Welcome To My Nightmare
Atlantic Records, 1975
REVIEW BY: Benjamin Ray
ORIGINALLY PUBLISHED: 10/31/2005
A side note: Alice Cooper once performed the title track of this release on The Muppet Show. I wish I had been alive then to see it.
Welcome To My Nightmare is Cooper's first solo album, the part where he broke ranks with his band of the early '70s, reteamed with producer Bob Ezrin and fully fleshed out his shock-rock theatrical persona. As a result, there is less Detroit rock and more Broadway theatrics here - which isnt' a bad thing, just a bit of a letdown.
Before this album, Alice Cooper was the name of the band, and
together they were a tight unit, capable of delivering the catchy,
the anthemic, the macabre and the progressive all on one album
Killer is the best example of this).
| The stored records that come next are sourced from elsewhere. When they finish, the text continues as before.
-- ==== Sys2Proof/Safety.lean ====
section
/-! DEFINITION. What a safe state of SPDENG is: the invariants of R14, R15, R16 and R18, which hold at reset and which
every step keeps, and several steps in a row. -/

namespace Sys2Proof.Machine

/-- `n` steps, which stop at a fault or a refusal. -/
def stepN : Nat → State → Host.Outcome State Fault Refusal
  | 0, s => .next s
  | n + 1, s =>
    match step s with
    | .next t => stepN n t
    | .fault r => .fault r
    | .refused r => .refused r

/-- R18 items 1, 2, 3, 5 and 6 for record `i`, with the canonical form of its bytes: every byte at or beyond `length` is
0, because no entry stands there. -/
def ImageOk (i : Fin 8) (im : SpdImage) : Prop :=
  im.slotIndex = BitVec.ofNat 3 i.val ∧
  im.bytes.wf ∧
  (im.length = 0 ∨ im.length = lenLegacy ∨ im.length = lenBig) ∧
  (im.length = 0 → im.valid = false) ∧
  ∀ c ∈ im.bytes, c.1 < im.length
deriving Decidable

/-- R18 for the image file. -/
def ImagesOk (s : State) : Prop := ∀ i : Fin 8, ImageOk i s.img[i]
deriving Decidable

/-- The ranges of SLOT, IDX, LEN, ARBCNT and CMPCNT (R14, R15), and the legal parameters (R3). -/
def RangesOk (s : State) : Prop :=
  s.cfg.ok = true ∧ s.slot ≤ nSlots ∧ s.idx ≤ imgCap ∧ (s.len = 0 ∨ s.len = lenLegacy ∨ s.len = lenBig) ∧
  s.arbcnt ≤ pollBudget ∧ s.cmpcnt ≤ pollBudget
deriving Decidable

/-- The records of slot `k` and the slots after it are empty, as the clear left them (R111, R120). -/
def EmptyFrom (s : State) (k : Nat) : Prop :=
  ∀ i : Fin 8, k ≤ i.val → s.img[i] = emptyImage (BitVec.ofNat 3 i.val)
deriving Decidable

/-- The record of the slot being read (R114, R116, R125): its length is LEN, it is not valid, and its bytes from IDX on
are 0. -/
def BodyRecordOk (s : State) : Prop :=
  ∀ i : Fin 8, i.val = s.slot →
    s.img[i].length = s.len ∧ s.img[i].valid = false ∧ ∀ c ∈ s.img[i].bytes, c.1 < s.idx
deriving Decidable

/-- A_HDR: a slot of the file, a header byte, a resolved base, and nothing of this slot recorded yet (R113, R120). -/
def HdrOk (s : State) : Prop :=
  s.slot < nSlots ∧ s.base ≠ 0#16 ∧ s.idx < hdrLen ∧ s.len = 0 ∧ EmptyFrom s s.slot
deriving Decidable

/-- A_CLASSIFY: nothing of this slot recorded yet (R114). -/
def ClassifyOk (s : State) : Prop := s.slot < nSlots ∧ s.base ≠ 0#16 ∧ EmptyFrom s s.slot
deriving Decidable

/-- A_BODY: LEN classified, IDX below it, the slot's record being filled, the later ones empty (R116). -/
def BodyOk (s : State) : Prop :=
  s.slot < nSlots ∧ s.base ≠ 0#16 ∧ (s.len = lenLegacy ∨ s.len = lenBig) ∧ s.idx < s.len ∧ BodyRecordOk s ∧
    EmptyFrom s (s.slot + 1)
deriving Decidable

/-- A_NEXT: the later records are empty (R119). -/
def NextOk (s : State) : Prop := s.slot < nSlots ∧ s.base ≠ 0#16 ∧ EmptyFrom s (s.slot + 1)
deriving Decidable

/-- A_DONE: the pass is complete, or it was aborted by the base check and the file is empty (R14, R112, R124). -/
def DoneOk (s : State) : Prop :=
  (s.slot = nSlots ∧ s.outcome = .success ∧ s.base ≠ 0#16) ∨
  (s.base = 0#16 ∧ s.outcome = .controllerNotFound ∧ EmptyFrom s 0)
deriving Decidable

/-- The acquisition registers in each phase (R14, R121). -/
def PassOk (s : State) : Prop :=
  (s.aphase = .hdr → HdrOk s) ∧ (s.aphase = .classify → ClassifyOk s) ∧ (s.aphase = .body → BodyOk s) ∧
  (s.aphase = .next → NextOk s) ∧ (s.aphase = .done → DoneOk s)
deriving Decidable

/-- The transport registers in each phase (R15, R84, R86, R92, R95, R96): the counters have budget left inside their
waits, and a phase that follows a test holds the sample that was tested. -/
def TransportOk (s : State) : Prop :=
  (s.tphase.active = true → s.base ≠ 0#16) ∧
  (s.tphase = .arbRead ∨ s.tphase = .arbStall → s.arbcnt < pollBudget) ∧
  (s.tphase = .cmpRead ∨ s.tphase = .cmpStall → s.cmpcnt < pollBudget) ∧
  (s.tphase = .arbStall → busySet s.cfg s.sts = true) ∧
  (s.tphase = .cmpStall → errSet s.cfg s.sts = false ∧ intrSet s.cfg s.sts = false) ∧
  (s.tphase = .data →
    errSet s.cfg s.sts = false ∧ intrSet s.cfg s.sts = true ∧ s.trace.getLast? = some (.ior8 s.stsPort s.sts)) ∧
  (s.tphase = .done →
    (s.base = 0#16 → s.outcome = .controllerNotFound) ∧
    (s.base ≠ 0#16 → s.outcome = .success ∨ s.outcome = .busTimeout ∨ s.outcome = .transactionError))
deriving Decidable

/-- The commands that take more than one step, and the phases in which each stands while it runs: a transaction of RDBYTE
outside any pass, a pass otherwise. -/
def commandRuns (i : Instr) (s : State) : Bool :=
  match i with
  | .rdbyte slave offset =>
    decide (s.aphase = .idle) && decide (s.tphase ≠ .idle) && decide (s.slave = slave) && decide (s.offset = offset)
  | .acqall => decide (s.aphase ≠ .idle)
  | .ctlb outLen => decide (s.aphase ≠ .idle) && decide (outLen.toNat = ctlbSize)
  | .setbase _ => false
  | .summ _ => false
  | .ctla _ => false

/-- The command in CMDW is running (R16). -/
def cmdwRuns (s : State) : Bool :=
  match decode s.cmdw with
  | .ok i => commandRuns i s
  | .error _ => false

/-- LOCK and the phases (R16, R50, R82, R168): an unlocked engine is idle, a locked one runs the command in CMDW, and a
transaction inside a pass is the one for byte IDX of slot SLOT. -/
def LockOk (s : State) : Prop :=
  (s.lock = false → s.tphase = .idle ∧ s.aphase = .idle) ∧
  (s.lock = true → cmdwRuns s = true) ∧
  (s.tphase ≠ .idle → s.aphase ≠ .idle →
    (s.aphase = .hdr ∨ s.aphase = .body) ∧ s.slave = slotSlave s.slot ∧ s.offset = idxByte s.idx)
deriving Decidable

/-- The invariant of the machine. -/
def Inv (s : State) : Prop := RangesOk s ∧ ImagesOk s ∧ PassOk s ∧ TransportOk s ∧ LockOk s
deriving Decidable

end Sys2Proof.Machine
end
From this album on, though, Alice became the name of singer Vincent Furnier, and the music became almost secondary to the stage show.
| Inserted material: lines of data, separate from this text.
-- ==== Sys2Proof/Laws/State.lean ====
section
/-! SUPPORT. One lemma per field per update: what each shared operation over State writes and what it leaves as it was. A
proof that needs a field of an updated state uses these by simp and unfolds no operation. -/

namespace Sys2Proof.Machine


-- ior8
@[simp] theorem State.ior8_cfg (s : State) (p : Port) : (s.ior8 p).cfg = s.cfg := rfl
@[simp] theorem State.ior8_base (s : State) (p : Port) : (s.ior8 p).base = s.base := rfl
@[simp] theorem State.ior8_slave (s : State) (p : Port) : (s.ior8 p).slave = s.slave := rfl
@[simp] theorem State.ior8_offset (s : State) (p : Port) : (s.ior8 p).offset = s.offset := rfl
@[simp] theorem State.ior8_result (s : State) (p : Port) : (s.ior8 p).result = s.result := rfl
@[simp] theorem State.ior8_outcome (s : State) (p : Port) : (s.ior8 p).outcome = s.outcome := rfl
@[simp] theorem State.ior8_sts (s : State) (p : Port) : (s.ior8 p).sts = s.sts := rfl
@[simp] theorem State.ior8_tphase (s : State) (p : Port) : (s.ior8 p).tphase = s.tphase := rfl
@[simp] theorem State.ior8_aphase (s : State) (p : Port) : (s.ior8 p).aphase = s.aphase := rfl
@[simp] theorem State.ior8_slot (s : State) (p : Port) : (s.ior8 p).slot = s.slot := rfl
@[simp] theorem State.ior8_idx (s : State) (p : Port) : (s.ior8 p).idx = s.idx := rfl
@[simp] theorem State.ior8_len (s : State) (p : Port) : (s.ior8 p).len = s.len := rfl
@[simp] theorem State.ior8_hdr (s : State) (p : Port) : (s.ior8 p).hdr = s.hdr := rfl
@[simp] theorem State.ior8_arbcnt (s : State) (p : Port) : (s.ior8 p).arbcnt = s.arbcnt := rfl
@[simp] theorem State.ior8_cmpcnt (s : State) (p : Port) : (s.ior8 p).cmpcnt = s.cmpcnt := rfl
@[simp] theorem State.ior8_lock (s : State) (p : Port) : (s.ior8 p).lock = s.lock := rfl
@[simp] theorem State.ior8_cmdw (s : State) (p : Port) : (s.ior8 p).cmdw = s.cmdw := rfl
@[simp] theorem State.ior8_img (s : State) (p : Port) : (s.ior8 p).img = s.img := rfl
@[simp] theorem State.ior8_offers (s : State) (p : Port) : (s.ior8 p).offers = s.offers := rfl
@[simp] theorem State.ior8_responses (s : State) (p : Port) : (s.ior8 p).responses = s.responses := rfl
@[simp] theorem State.ior8_outBuf (s : State) (p : Port) : (s.ior8 p).outBuf = s.outBuf := rfl
@[simp] theorem State.ior8_rst (s : State) (p : Port) : (s.ior8 p).rst = s.rst := rfl
@[simp] theorem State.ior8_io (s : State) (p : Port) : (s.ior8 p).io = (s.io.next Config.ioAnswer).2 := rfl
@[simp] theorem State.ior8_rtr (s : State) (p : Port) : (s.ior8 p).rtr = s.rtr := rfl
@[simp] theorem State.ior8_trace (s : State) (p : Port) : (s.ior8 p).trace = s.trace ++ [.ior8 p s.answer] := rfl

-- iow8
@[simp] theorem State.iow8_cfg (s : State) (p : Port) (v : Byte) : (s.iow8 p v).cfg = s.cfg := rfl
@[simp] theorem State.iow8_base (s : State) (p : Port) (v : Byte) : (s.iow8 p v).base = s.base := rfl
@[simp] theorem State.iow8_slave (s : State) (p : Port) (v : Byte) : (s.iow8 p v).slave = s.slave := rfl
@[simp] theorem State.iow8_offset (s : State) (p : Port) (v : Byte) : (s.iow8 p v).offset = s.offset := rfl
@[simp] theorem State.iow8_result (s : State) (p : Port) (v : Byte) : (s.iow8 p v).result = s.result := rfl
@[simp] theorem State.iow8_outcome (s : State) (p : Port) (v : Byte) : (s.iow8 p v).outcome = s.outcome := rfl
@[simp] theorem State.iow8_sts (s : State) (p : Port) (v : Byte) : (s.iow8 p v).sts = s.sts := rfl
@[simp] theorem State.iow8_tphase (s : State) (p : Port) (v : Byte) : (s.iow8 p v).tphase = s.tphase := rfl
@[simp] theorem State.iow8_aphase (s : State) (p : Port) (v : Byte) : (s.iow8 p v).aphase = s.aphase := rfl
@[simp] theorem State.iow8_slot (s : State) (p : Port) (v : Byte) : (s.iow8 p v).slot = s.slot := rfl
@[simp] theorem State.iow8_idx (s : State) (p : Port) (v : Byte) : (s.iow8 p v).idx = s.idx := rfl
@[simp] theorem State.iow8_len (s : State) (p : Port) (v : Byte) : (s.iow8 p v).len = s.len := rfl
@[simp] theorem State.iow8_hdr (s : State) (p : Port) (v : Byte) : (s.iow8 p v).hdr = s.hdr := rfl
@[simp] theorem State.iow8_arbcnt (s : State) (p : Port) (v : Byte) : (s.iow8 p v).arbcnt = s.arbcnt := rfl
@[simp] theorem State.iow8_cmpcnt (s : State) (p : Port) (v : Byte) : (s.iow8 p v).cmpcnt = s.cmpcnt := rfl
@[simp] theorem State.iow8_lock (s : State) (p : Port) (v : Byte) : (s.iow8 p v).lock = s.lock := rfl
@[simp] theorem State.iow8_cmdw (s : State) (p : Port) (v : Byte) : (s.iow8 p v).cmdw = s.cmdw := rfl
@[simp] theorem State.iow8_img (s : State) (p : Port) (v : Byte) : (s.iow8 p v).img = s.img := rfl
@[simp] theorem State.iow8_offers (s : State) (p : Port) (v : Byte) : (s.iow8 p v).offers = s.offers := rfl
@[simp] theorem State.iow8_responses (s : State) (p : Port) (v : Byte) : (s.iow8 p v).responses = s.responses := rfl
@[simp] theorem State.iow8_outBuf (s : State) (p : Port) (v : Byte) : (s.iow8 p v).outBuf = s.outBuf := rfl
@[simp] theorem State.iow8_rst (s : State) (p : Port) (v : Byte) : (s.iow8 p v).rst = s.rst := rfl
@[simp] theorem State.iow8_io (s : State) (p : Port) (v : Byte) : (s.iow8 p v).io = s.io := rfl
@[simp] theorem State.iow8_rtr (s : State) (p : Port) (v : Byte) : (s.iow8 p v).rtr = s.rtr := rfl
@[simp] theorem State.iow8_trace (s : State) (p : Port) (v : Byte) : (s.iow8 p v).trace = s.trace ++ [.iow8 p v] := rfl

-- stallEvent
@[simp] theorem State.stallEvent_cfg (s : State) : (s.stallEvent).cfg = s.cfg := rfl
@[simp] theorem State.stallEvent_base (s : State) : (s.stallEvent).base = s.base := rfl
@[simp] theorem State.stallEvent_slave (s : State) : (s.stallEvent).slave = s.slave := rfl
@[simp] theorem State.stallEvent_offset (s : State) : (s.stallEvent).offset = s.offset := rfl
@[simp] theorem State.stallEvent_result (s : State) : (s.stallEvent).result = s.result := rfl
@[simp] theorem State.stallEvent_outcome (s : State) : (s.stallEvent).outcome = s.outcome := rfl
@[simp] theorem State.stallEvent_sts (s : State) : (s.stallEvent).sts = s.sts := rfl
@[simp] theorem State.stallEvent_tphase (s : State) : (s.stallEvent).tphase = s.tphase := rfl
@[simp] theorem State.stallEvent_aphase (s : State) : (s.stallEvent).aphase = s.aphase := rfl
@[simp] theorem State.stallEvent_slot (s : State) : (s.stallEvent).slot = s.slot := rfl
@[simp] theorem State.stallEvent_idx (s : State) : (s.stallEvent).idx = s.idx := rfl
@[simp] theorem State.stallEvent_len (s : State) : (s.stallEvent).len = s.len := rfl
@[simp] theorem State.stallEvent_hdr (s : State) : (s.stallEvent).hdr = s.hdr := rfl
@[simp] theorem State.stallEvent_arbcnt (s : State) : (s.stallEvent).arbcnt = s.arbcnt := rfl
@[simp] theorem State.stallEvent_cmpcnt (s : State) : (s.stallEvent).cmpcnt = s.cmpcnt := rfl
@[simp] theorem State.stallEvent_lock (s : State) : (s.stallEvent).lock = s.lock := rfl
@[simp] theorem State.stallEvent_cmdw (s : State) : (s.stallEvent).cmdw = s.cmdw := rfl
@[simp] theorem State.stallEvent_img (s : State) : (s.stallEvent).img = s.img := rfl
@[simp] theorem State.stallEvent_offers (s : State) : (s.stallEvent).offers = s.offers := rfl
@[simp] theorem State.stallEvent_responses (s : State) : (s.stallEvent).responses = s.responses := rfl
@[simp] theorem State.stallEvent_outBuf (s : State) : (s.stallEvent).outBuf = s.outBuf := rfl
@[simp] theorem State.stallEvent_rst (s : State) : (s.stallEvent).rst = s.rst := rfl
@[simp] theorem State.stallEvent_io (s : State) : (s.stallEvent).io = s.io := rfl
@[simp] theorem State.stallEvent_rtr (s : State) : (s.stallEvent).rtr = s.rtr := rfl
@[simp] theorem State.stallEvent_trace (s : State) : (s.stallEvent).trace = s.trace ++ [.stall] := rfl

-- accept
@[simp] theorem State.accept_cfg (s : State) (w : Word) (rest : List Word) : (s.accept w rest).cfg = s.cfg := rfl
@[simp] theorem State.accept_base (s : State) (w : Word) (rest : List Word) : (s.accept w rest).base = s.base := rfl
@[simp] theorem State.accept_slave (s : State) (w : Word) (rest : List Word) : (s.accept w rest).slave = s.slave := rfl
@[simp] theorem State.accept_offset (s : State) (w : Word) (rest : List Word) : (s.accept w rest).offset = s.offset := rfl
@[simp] theorem State.accept_result (s : State) (w : Word) (rest : List Word) : (s.accept w rest).result = s.result := rfl
@[simp] theorem State.accept_outcome (s : State) (w : Word) (rest : List Word) : (s.accept w rest).outcome = s.outcome := rfl
@[simp] theorem State.accept_sts (s : State) (w : Word) (rest : List Word) : (s.accept w rest).sts = s.sts := rfl
@[simp] theorem State.accept_tphase (s : State) (w : Word) (rest : List Word) : (s.accept w rest).tphase = s.tphase := rfl
@[simp] theorem State.accept_aphase (s : State) (w : Word) (rest : List Word) : (s.accept w rest).aphase = s.aphase := rfl
@[simp] theorem State.accept_slot (s : State) (w : Word) (rest : List Word) : (s.accept w rest).slot = s.slot := rfl
@[simp] theorem State.accept_idx (s : State) (w : Word) (rest : List Word) : (s.accept w rest).idx = s.idx := rfl
@[simp] theorem State.accept_len (s : State) (w : Word) (rest : List Word) : (s.accept w rest).len = s.len := rfl
@[simp] theorem State.accept_hdr (s : State) (w : Word) (rest : List Word) : (s.accept w rest).hdr = s.hdr := rfl
@[simp] theorem State.accept_arbcnt (s : State) (w : Word) (rest : List Word) : (s.accept w rest).arbcnt = s.arbcnt := rfl
@[simp] theorem State.accept_cmpcnt (s : State) (w : Word) (rest : List Word) : (s.accept w rest).cmpcnt = s.cmpcnt := rfl
@[simp] theorem State.accept_lock (s : State) (w : Word) (rest : List Word) : (s.accept w rest).lock = true := rfl
@[simp] theorem State.accept_cmdw (s : State) (w : Word) (rest : List Word) : (s.accept w rest).cmdw = w := rfl
@[simp] theorem State.accept_img (s : State) (w : Word) (rest : List Word) : (s.accept w rest).img = s.img := rfl
@[simp] theorem State.accept_offers (s : State) (w : Word) (rest : List Word) : (s.accept w rest).offers = rest := rfl
@[simp] theorem State.accept_responses (s : State) (w : Word) (rest : List Word) : (s.accept w rest).responses = s.responses := rfl
@[simp] theorem State.accept_outBuf (s : State) (w : Word) (rest : List Word) : (s.accept w rest).outBuf = s.outBuf := rfl
@[simp] theorem State.accept_rst (s : State) (w : Word) (rest : List Word) : (s.accept w rest).rst = s.rst := rfl
@[simp] theorem State.accept_io (s : State) (w : Word) (rest : List Word) : (s.accept w rest).io = s.io := rfl
@[simp] theorem State.accept_rtr (s : State) (w : Word) (rest : List Word) : (s.accept w rest).rtr = s.rtr := rfl
@[simp] theorem State.accept_trace (s : State) (w : Word) (rest : List Word) : (s.accept w rest).trace = s.trace := rfl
The opening track is undoubtedly a classic, a moody number that builds in eerie intensity both musically and vocally, with horns and piano sprinkled in to give it a more Broadway-themed flavor. "Devil's Food" and "The Black Widow" are excellent rock numbers, but unfornately are broken up by a pointless monologue about the black widow spider that kills the momentum the album builds up. It's Alice trying to be theatrical just because, and it doesn't translate well to vinyl.
"Some Folks" is a catchy jazzy number that belies Cooper's Halloween-esque lyrics and vocal delivery, while "Cold Ethyl" is a straight-ahead rock number that gets it right. "Department of Youth" continues Cooper's string of teenage anthems guaranteed to get the fists pumping and the crowd singing (which they did at the Michigan concert that I attended in September), and it's organ/guitar combo and great lyrics make it the album's highlight.
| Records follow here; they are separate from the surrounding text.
/-- Under the invariant the base is 0 at an unresolved end (R84, R112). -/
theorem Inv.base_eq_zero_of_atUnresolvedEnd {s : State} (hinv : Inv s) (hend : s.AtUnresolvedEnd) : s.base = 0#16 := by
  obtain ⟨-, -, ⟨-, -, -, -, hpassDone⟩, ⟨-, -, -, -, -, -, htransDone⟩, -⟩ := hinv
  obtain ⟨ho, ht | ha⟩ := hend
  · by_contra hb
    simpa [ho] using (htransDone ht).2 hb
  · obtain ⟨-, hsuccess, -⟩ | ⟨hb, -, -⟩ := hpassDone ha
    · exact absurd (ho.symm.trans hsuccess) (by decide)
    · exact hb

/-- A transaction is in progress only with a resolved base (R84). -/
theorem Inv.base_ne_zero_of_active {s : State} (hinv : Inv s) (ha : s.tphase.active = true) : s.base ≠ 0#16 := by
  obtain ⟨-, -, -, ⟨hbase, -⟩, -⟩ := hinv
  exact hbase ha

/-- Settles O55: events are the transport sequencer's, which runs only with a resolved base, and code 1 is answered only
at an unresolved end. -/
theorem zeroBaseIsNeverAPortBase : Obligations.ZeroBaseIsNeverAPortBase := by
  intro s t hinv hstep
  refine ⟨fun hb => ?noEvent, fun payload hresp => ?onlyZero⟩
  case noEvent =>
    rcases step_transports_or_trace_eq hstep with ⟨hactive, -⟩ | htrace
    · exact absurd hb (hinv.base_ne_zero_of_active hactive)
    · exact htrace
  case onlyZero => exact hinv.base_eq_zero_of_atUnresolvedEnd (atUnresolvedEnd_of_step_responds hstep hresp)

/-- A read of the transport sequencer is of the status port, or it is phase T_DATA reading the answer (R86, R92, R95). -/
theorem State.transport_reads {s : State} {p : Port} {v : Byte} (ha : s.tphase.active = true)
    (h : s.transport.trace = s.trace ++ [.ior8 p v]) : p = s.stsPort ∨ (s.tphase = .data ∧ v = s.answer) := by
  cases ht : s.tphase <;> simp only [State.transport, ht] at h
  case idle | done => rw [ht] at ha; exact absurd ha (by decide)
  case clear | addr | cmd | start =>
    simp [State.clearStatus, State.writeAddr, State.writeCmd, State.writeStart] at h
  case arbStall | cmpStall => simp [State.arbStall_eq, State.cmpStall_eq] at h
  case arbRead | cmpRead =>
    obtain ⟨hport, -⟩ : s.stsPort = p ∧ s.answer = v := by simpa [State.arbRead_eq, State.cmpRead_eq] using h
    exact .inl hport.symm
  case data =>
    obtain ⟨-, hval⟩ : s.dat0Port = p ∧ s.answer = v := by simpa [State.readData] using h
    exact .inr ⟨rfl, hval.symm⟩

/-- Legal parameters put the data-low register and the status register at different ports (R3, R42). -/
theorem State.dat0Port_ne_stsPort {s : State} (hok : s.cfg.ok = true) : s.dat0Port ≠ s.stsPort := by
  have hdistinct : s.cfg.offsets.Nodup := by
    simp only [Params.ok, Bool.and_eq_true, Params.offsetsDistinct, decide_eq_true_eq] at hok
    exact hok.1.1.1.1
  intro hport
  have hoff : s.cfg.offDat0 = s.cfg.offSts := portAt_inj hport
  simp [Params.offsets, hoff] at hdistinct

/-- A clear error bit of a sample as the spec tests it (R3). -/
theorem errSet_eq_false_iff (p : Params) (v : Byte) : errSet p v = false ↔ v &&& p.mErr = 0#8 := bne_eq_false_iff_eq

/-- Settles O54: a step that reads data-low is the step of phase T_DATA, in which the invariant keeps the sample that
confirmed the completion. -/
theorem dataIsReadOnlyAfterConfirmation : Obligations.DataIsReadOnlyAfterConfirmation := by
  intro s t v hinv hstep hread
  obtain ⟨hactive, rfl⟩ | htrace := step_transports_or_trace_eq hstep
  case inr => simp [htrace] at hread
  obtain ⟨⟨hok, -⟩, -, -, ⟨-, -, -, -, -, hdata, -⟩, -⟩ := hinv
  obtain hport | ⟨ht, rfl⟩ := State.transport_reads hactive hread
  · exact absurd hport (State.dat0Port_ne_stsPort hok)
  · obtain ⟨herr, hintr, hlast⟩ := hdata ht
    have hdone : s.transport = s.readData := by simp only [State.transport, ht]
    rw [hdone]
    exact ⟨hlast, (intrSet_iff s.cfg s.sts).mp hintr, (errSet_eq_false_iff s.cfg s.sts).mp herr, rfl, rfl, rfl⟩

end Sys2Proof.Machine
end

section
/-! PROOFS. Encoding (R61, R63). The fields of the words the encoder gives, the cases of the decoder, and the match/mask
table read field by field; then the obligations from them. -/

namespace Sys2Proof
The end is a multi-part suite that is also a mini-Broadway epic. Cooper performed this on stage at the September concert I saw and it was riveting, but on album it loses something. The tale of Steven is delivered in a suitably childlike way by Cooper, who sings for all the characters in the tale and alternates his voices to do so. Fortunately, the music backing him up in the suite is at turns morbid, eerie, sad, wistful and haunting. In a way, this could have been a rock opera, but as it stands it's a flawed masterpiece.
Many have held this up as Cooper's finest individual moment, and that point is hard to argue. It certainly was the last time in a long while that so much subtelty and talent was crammed into a Cooper album, but parts of it come across as theatre for theatre's sake, which doesn't always work. Still, this is a high-water mark in his career and one of the top five albums every fan should own.